The second model used different materials for the most important components. The bollard was done with a weight inside its cover to represent the resistance to movement due to the fins. The pole used a thicker rounded wooden stick. The joint between the fin and the pole was made with plastic to represent its lightness. For the fin, the improved design, shown in the previous section, was modeled and the structure was made with light plastic. The fabric was represented by a thicker paper and in an attempt to explore colors, an orange paper was selected, but it was glued backward.. at the end the bright color seemed a good option. Not bad after all.
Also, this model was used for a fast shadow study, some criteria were reafirmed and others were revised.
After the study on 1/25 scale was complete, a deeper study of the mechanism was needed. The joint was one of the most difficult parts to solve, as this element contains the ball bearings, and the stopper and is the connection between the fins and the pole. Is the part which binds everything.
The first model was made on a 1/2 scale, using MDF as material, and also, the principal structure from the fin was included.
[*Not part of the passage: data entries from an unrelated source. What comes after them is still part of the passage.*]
/-- Instructions that make accesses of their wave or submit them, and those whose ordering takes in its earlier accesses. (DEDUCED, log 25) -/
def inOrderAfterTiles (i : Instr) : Bool :=
  match i with
  | .ld _ | .st _ | .marm _ | .lds _ | .sts _ | .ldrm _ | .strm _ | .atom _ | .red _ | .atoms _ | .fence _ | .texs _ | .texf _
  | .rayq _ | .rayw _ | .rayh _ | .ptch _ | .sndm _ | .sndo _ | .snde _ | .snda _ | .hgf _ | .cpy _ | .cpyq _ | .gthr _ | .cbld _ | .job _
  | .qapp _ | .fork _ | .bar _ | .gbar _ | .rdzv _ | .varpt _ | .fillc _ | .rkinv _ | .tstamp _ | .tstampWake _ | .ctxsv _ | .ctxld _
  | .tlbiVa _ | .tlbiAsn _ | .tlbiAll _ | .lnks _ | .lnkr _ | .stageHold _ | .stageRel _ | .eret _ | .eretSkip _ | .eretPc _ => true
  | .srd x | .swr x => [0x800, 0x801, 0x803].contains (bitsOf x.imm.toNat 11 0)
  | _ => false

/-- Whether an instruction of a path waits for a result (R66, R82): its window on the path is at its end, or the instruction is a control
instruction, or a Blk instruction that writes one of its destinations. -/
def Pend.holds (q : Pend) (p : Nat) (i : Instr) : Bool :=
  q.wins.any fun w => w.1 == p && (w.2 == 0 || isControl i || (blkDests i).any fun d => q.dest.any fun k => k / 32 == d)

/-- The outstanding result that holds an instruction of a path back. An access keeps its place after the
rows of a TLD or TST that the engine has still to move (R179, R225, R239). -/
def blockedBy (s : State) (n p : Nat) (i : Instr) : Option Nat :=
  (s.pend.find? fun q => q.agent == n && ((inOrderAfterTiles i && tilePending s q) || q.holds p i)).map (·.id)

/-- R166: of the engine instructions that issue on a core in one clock, those of partition 0 come first: one of a partition does not issue
once a later partition has issued in the clock. -/
def engineLate (s : State) (n : Nat) (i : Instr) : Bool :=
  let engine : Bool := match i with
    | .tshape _ | .tzero _ | .tld _ | .tst _ | .tfeed _ | .tdrain _ | .mma _ | .acvt _ | .menc _ | .bobjArm _ | .bobjWait _ => true
    | _ => false
  engine && (((s.agent? n).map fun x => !x.pilot && s.issued.any fun u => u < 512 && u / 4 == issueUnit x / 4 && issueUnit x < u)).getD false

/-! ## What the end of a bundle will be (R101, R102) -/

/-- A branch of a bundle: its guard and its target in each lane, from the sources captured at the bundle's issue; none for another
instruction, or for one that names a register the agent has not. -/
def Bun.branchAt (b : Bun) (nregs : Nat) (pc : Dword) : Option (Guard × (Nat → Dword)) :=
  if (fieldsOf (b.word pc)).op != 1 then none
  else match instrOf (b.word pc) with
    | .bra x => some (x.ctl.guard, fun _ => brTarget pc x.disp x.slot)
    | .call x => if x.d.toNat + 2 > nregs then none else some (x.ctl.guard, fun _ => brTarget pc x.disp x.slot)
    | .brx x | .ret x => if x.a.toNat + 2 > nregs then none else some (x.ctl.guard, fun l => b.src.get64 x.a.toNat l)
    | _ => none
Here, the shape was already set, but other design decisions as where to locate the stopper or how would the fins’ principal structure would fix to the joint were not solved yet. This model gave us the opportunity to detect these issues and solve them.
The second model was made on a 1/10 scale, and as we already knew what it was looking like, it was done smaller. This one shows solutions to problems detected on the first try. The stopper was located in the inner channel with a 30° motion range and an extra plate was included to have the necessary space to screw the fins’ principal structure to the joint.
In addition, the gears were modeled to test the mechanical system. The ring represents the first joint, with a ball bearing, which will be the one that moves the rest. These pieces were done by using MDF and laser cut to have a precise cut for the gears teeth
As can be seen in the pictures, laser cutting and handmade techniques for the fabrication of the models were used. Each one of them with a different purpose and depending the quantity of time available.